You should continue on the exception as there is no point in going ahead do the switch on the selection if the exception occurred.

} catch (InputMismatchException e){
    System.out.print("Your selection can only be an integer!");
    sc.nextLine();
    continue;
}

The way you have it right now, if the exception were to occur you would be switching the old stale value held by selection.

But the main problem in your code is that the nextInt() method doesn't throw the NumberFormatException, instead it throws the InputMismatchException.

So you are trying to catch the wrong exception.

Upvotes: 1

Yogendra Singh
Yogendra Singh

Reputation: 34367

Scanner#nextInt() doesn't throw NumberFormatException

Scans the next token of the input as an int. An invocation of this method of the form nextInt() behaves in exactly the same way as the invocation nextInt(radix) , where radix< is the default radix of this scanner.
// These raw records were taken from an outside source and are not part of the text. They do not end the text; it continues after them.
/-- A write of MCFG (R27): one that changes WFMT or SPARSE is a configuration write judged in the state before the write; only the
maintenance arbiter sets RAW_WRITE (Table 1.9). -/
def MacroState.writeMcfg (m : MacroState) (by_ : Writer) (draw : Nat) (v : W32) : MacroState :=
  let wf := BitVec.ofNat 2 (fld v 17 16)
  let sp := bitOf v 15
  let changes := wf ≠ m.wfmt ∨ sp ≠ m.sparse
  if changes ∧ m.cfgOpen = false then m.locked
  else
    let m1 := if changes then { m.noteCfg with wfmt := wf, sparse := sp } else m
    let m2 := { m1 with rawWrite := if bitOf v 18 then (m1.rawWrite || decide (by_ = Writer.arbiter)) else false }
    m2.writeState by_ draw (stOf (fld v 31 30))

/-- A write of MSTAT (W1C bits) or MERRCNT (writing 0 clears). -/
def MacroState.writeMstat (m : MacroState) (v : Nat) : MacroState :=
  { m with cfgLockedErr := m.cfgLockedErr && !bit v 5, metaErr := m.metaErr && !bit v 4,
           rowCheckErr := m.rowCheckErr && !bit v 3 }

def MacroState.writeMerrcnt (m : MacroState) (v : Nat) (bytes : Nat → Bool) : MacroState :=
  { m with passMismatch := if (bytes 2 || bytes 3) && bits v 31 16 = 0 then 0 else m.passMismatch,
           rowMismatch := if (bytes 0 || bytes 1) && bits v 15 0 = 0 then 0 else m.rowMismatch }

/-- A write of one register of the block, already merged; `cov` says which of its bytes the write covers (R131). -/
def MacroState.writeReg (m : MacroState) (by_ : Writer) (draw : Nat) (off v : Nat) (cov : Nat → Bool) : MacroState :=
  if off = 0 then m.writeMcfg by_ draw (BitVec.ofNat 32 v)
  else if off = 8 then m.writeMgsel (BitVec.ofNat 64 v)
  else if off = 0x10 then m.writeMstat v
  else if off = 0x18 then m.writeMerrcnt v cov
  else if 0x100 ≤ off ∧ off < 0x180 then m.writeMcoef ((off - 0x100) / 8) (BitVec.ofNat 64 v)
  else if 0x200 ≤ off ∧ off < 0x280 then
    { m with mrepRow := Sparse.set m.mrepRow 0 ((off - 0x200) / 4) (BitVec.ofNat 32 (bits v 31 31 * 2 ^ 31 + bits v 5 0)) }
  else if off = 0x280 then { m with mrepMeta := BitVec.ofNat 32 (bits v 31 31 * 2 ^ 31 + bits v 3 0) }
  else if 0x300 ≤ off ∧ off < 0x400 then
    let old := (Sparse.get m.mrepCol 0 ((off - 0x300) / 4)).toNat
    let col := if bits v 8 0 < 264 then bits v 8 0 else bits old 8 0
    { m with mrepCol := Sparse.set m.mrepCol 0 ((off - 0x300) / 4) (BitVec.ofNat 32 (bits v 31 31 * 2 ^ 31 + col)) }
  else m

/-! ### Writes of the configuration block -/

/-- A configuration-block write by a writer: a core program's write is discarded and recorded as SP_PERM (R24, R131); the row names no
long word, so the record's tag and address are free. -/
def State.cfgWrite (s : State) (c m : Nat) (by_ : Writer) (f : MacroState → MacroState) : State :=
  if by_ = .program then
    (s.updCore c fun k => k.pushFault fSpPerm (BitVec.ofNat 16 (Config.freeNat s.free)) (Config.freeW32 s.free) (Config.freeW64 s.free)).bump.answer
      fSpPerm.toNat []
  else (s.updMac c m f).bump.answer 0 []

/-! ### The weight shadow (R28, R125): 512-byte images by core, macro and row -/

def shadowKey (c m row : Nat) : Nat := macKey c m * 4096 + row
def State.shadowRow (s : State) (c m row : Nat) : Option (BitVec 4096) := Sparse.find? s.ext.shadow (shadowKey c m row)
def State.putShadow (s : State) (c m row : Nat) (d : BitVec 4096) : State :=
  s.updExt fun e => { e with shadow := Sparse.insert e.shadow (shadowKey c m row) d }

/-! ### Meanings -/

/-- MCFG_CONFIG_WRITE (R27). -/
def execMcfgConfigWrite (c : CoreId) (m : MacId) (by_ : Writer) (v : W32) (s : State) : Out :=
  .next (s.cfgWrite c m by_ fun k => k.writeMcfg by_ s.free v)

/-- MGSEL_WRITE (R27). -/
def execMgselWrite (c : CoreId) (m : MacId) (by_ : Writer) (v : W64) (s : State) : Out :=
  .next (s.cfgWrite c m by_ fun k => k.writeMgsel v)

/-- MCOEF_WRITE (R27). -/
def execMcoefWrite (c : CoreId) (m : MacId) (by_ : Writer) (set : Fin 16) (v : W64) (s : State) : Out :=
  .next (s.cfgWrite c m by_ fun k => k.writeMcoef set v)

/-- STATE_TO_ARMED (R27, Table 1.14). -/
def execStateToArmed (c : CoreId) (m : MacId) (by_ : Writer) (s : State) : Out :=
  .next (s.cfgWrite c m by_ fun k => k.writeState by_ s.free .armed)

/-- STATE_TO_LOADING (R27, Table 1.14). -/
def execStateToLoading (c : CoreId) (m : MacId) (by_ : Writer) (s : State) : Out :=
  .next (s.cfgWrite c m by_ fun k => k.writeState by_ s.free .loading)

/-- STATE_TO_OFFLINE (R27, Table 1.14). -/
def execStateToOffline (c : CoreId) (m : MacId) (by_ : Writer) (s : State) : Out :=
  .next (s.cfgWrite c m by_ fun k => k.writeState by_ s.free .offline)

/-- STATE_TO_RETIRED (R29, Table 1.14). -/
def execStateToRetired (c : CoreId) (m : MacId) (by_ : Writer) (s : State) : Out :=
  .next (s.cfgWrite c m by_ fun k => k.writeState by_ s.free .retired)

/-- RECHECK_SWEEP (R27 steps 1 to 3): the running sweep ends and arming goes on. -/
def execRecheckSweep (c : CoreId) (m : MacId) (s : State) : Out :=
  .next (if (s.mac c m).recheckBusy then s.updMac c m fun k => k.recheck.arm else s)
 return the int scanned from the input
 throws InputMismatchException
         if the next token does not match the <i>Integer</i>
          regular expression, or is out of range
 throws NoSuchElementException if input is exhausted
 throws IllegalStateException if this scanner is closed

Your exception handling seems right, with only issue that you are catching wrong exception. Please catch InputMismatchException and other two.

e.g. below:

    try {
          selection = sc.nextInt();
      } catch (InputMismatchException e){
          System.out.print("Your selection can only be an integer!");
      }

Also you may want to put the above code in a while loop as below:

       boolean validInput = false;
       while(!validInput){
     try {
          selection = sc.nextInt();
              validInput = true;
      } catch (InputMismatchException e){
          System.out.print("Your selection can only be an integer!");
      }
       }

This will repeatedly ask for input until a number is entered.

Upvotes: 1

Zach
Zach

Reputation: 897

If you want to really handle the exception in the 'switch' statement, you need to expand the scope of the try-catch block:

  System.out.println("Enter in a selection.");
  System.out.println("Enter \"1\" for a default selection of die");
  System.out.println("Enter \"2\" for a custom number of sides.");
  //try the input to see if its an integer
  try {
  selection = sc.nextInt();

  switch (selection){
   case1:
   ...
   break;

   case2:
   ...
   break;

   default:
   ...
   //yell at them
   throw new NumberFormatException("Yelling message");
   continue;
  }
 } catch (NumberFormatException e){
      System.out.print("Your selection can only be an integer!");
 }

Upvotes: 0

paulsm4
paulsm4

Reputation: 121669

Personally, I would put your input (and the try/catch block that goes with it) in its own, separate method. Return a boolean (true = valid integer) or a value that's out of range (perhaps "-1", depending on your program).

IMHO...

Upvotes: 1

Platinum Azure
Platinum Azure

Reputation: 46193

In the case of a Scanner, you can use the hasNextInt() method (and equivalents for other data types) rather than crashing and burning via exception:

while (some_condition) {
  System.out.println("Enter in a selection.");
  System.out.println("Enter \"1\" for a default selection of die");
  System.out.println("Enter \"2\" for a custom number of sides.");
  //try the input to see if its an integer
  if (!sc.hasNextInt()) {
    System.out.println("You must enter an integer!");
    continue;
  }
  selection = sc.nextInt();

  switch (selection){
   case 1:
   ...
   break;

   case 2:
   ...
   break;

   default:
   ...
   //yell at them
   continue;
  }
}

As Bhesh Gurung said, if you're in a loop, you should just use continue to go back to the beginning, like you do in the default case.

Upvotes: 0

Summer_More_More_Tea
Summer_More_More_Tea

Reputation: 13356

The reason exception is not handled when you enter 4 is that 4 is a valid integer and nextInt() will not raise NumberFormatException exception.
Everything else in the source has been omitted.